Kumar Mangalam Birla (born 14 June 1967) is an Indian billionaire businessman, philanthropist, Chartered Accountant and the chairman of the Aditya Birla Group, one of the largest global conglomerates in India. He is also the chancellor of the Birla Institute of Technology & Science, Pilani and Chairman of Indian Institute of Management Ahmedabad. According to Forbes, he has an estimated net worth of US$14 billion, as of 1 October 2022.

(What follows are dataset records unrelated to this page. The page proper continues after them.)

-- ==== Sys2Proof/WellFormed.lean ====
section
/-! DEFINITION. Which request words are well formed: the complement of the six clauses of 30_encoding.md R109, written
clause by clause and without the decoder. The operands of an `Instr` need no check of their own: their types hold exactly
the values the encoding admits. -/

namespace Sys2Proof.Word

/-- `w[15:13]`, the class (R101). -/
def cls (w : Word) : BitVec 3 := w.extractLsb' 13 3

/-- `w[12:8]`, the selection field (R101). -/
def sel (w : Word) : BitVec 5 := w.extractLsb' 8 5

/-- `w[11:8]`, the offset or register of a window request (R101). -/
def offset (w : Word) : BitVec 4 := w.extractLsb' 8 4

/-- `w[7:0]`, the data byte, cycle count or input value (R101). -/
def data (w : Word) : Byte := w.extractLsb' 0 8

/-- The class is one of the six that R102 names. -/
def classUsed (w : Word) : Bool := decide (w.cls.toNat < 6)

/-- R109: a window request has `w[12] = 0`. -/
def windowBitClear (w : Word) : Bool := decide (4 ≤ w.cls.toNat) || !w.getLsbD 12

/-- R109: a read (`CRD`, `SRD`) has `w[7:0] = 0`. -/
def readDataClear (w : Word) : Bool := !(w.cls == 0#3 || w.cls == 2#3) || w.data == 0#8

/-- R109: a `STEP` has its operation number in 0x00..0x08. -/
def stepUsed (w : Word) : Bool := w.cls != 4#3 || decide (w.sel.toNat < 9)

/-- R109: a `STEP` other than `IEND` has `w[7:0] = 0`. -/
def stepDataClear (w : Word) : Bool := w.cls != 4#3 || w.sel == 5#5 || w.data == 0#8

/-- R109: a `HOST` request has its operation number in 0x00..0x04. -/
def hostUsed (w : Word) : Bool := w.cls != 5#3 || decide (w.sel.toNat < 5)

/-- The request word is not reserved: no clause of R109 holds of it. -/
def wellFormed (w : Word) : Bool :=
  w.classUsed && w.windowBitClear && w.readDataClear && w.stepUsed && w.stepDataClear && w.hostUsed

end Sys2Proof.Word
end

Birla took over as chairman of the Aditya Birla Group in 1995, at the age of 28, following the death of his father Aditya Vikram Birla. During his tenure as chairman, the group's annual turnover has increased from US$2 Billion in 1995 to US$45 billion in 2021.
Today, the group is present in 36 countries across six continents with over 50% of its revenues coming from overseas operations.

Early life and education
A fourth generation member of the Birla Family from Rajasthan, Kumar Birla was born in Kolkata and grew up in a joint family in Mumbai with his parents Aditya Vikram Birla and Rajashree Birla and younger sister Vasavadatta Birla. He did his high school from Sydenham College of Commerce and Economics and a bachelor's degree from H.R. College of Commerce and Economics of the University of Mumbai. He later studied at London Business School and was awarded Master of Business Administration from University of London in 1992. He is also an honorary fellow at LBS. He is a chartered accountant from Institute of Chartered Accountants of India (ICAI).

Career

1995–2005 
In 1995, Kumar Mangalam Birla took over the family business and consolidated all the group companies under the brand – Aditya Birla Group (ABG). Birla acquired Indian Aluminum Company (INDAL) in 2000. Then in 2003, Hindalco, acquired Nifty Copper Mines in Australia, while the Aditya Birla Group acquired the Mount Gordon Copper mines in Australia. Next year in 2004, Birla acquired a majority stake in L&T cement, which was later renamed UltraTech Cement. In the same year, the Birla-led group’s flagship Hindalco Industries announced a merger with all the businesses of Indian Aluminium Company (Indal).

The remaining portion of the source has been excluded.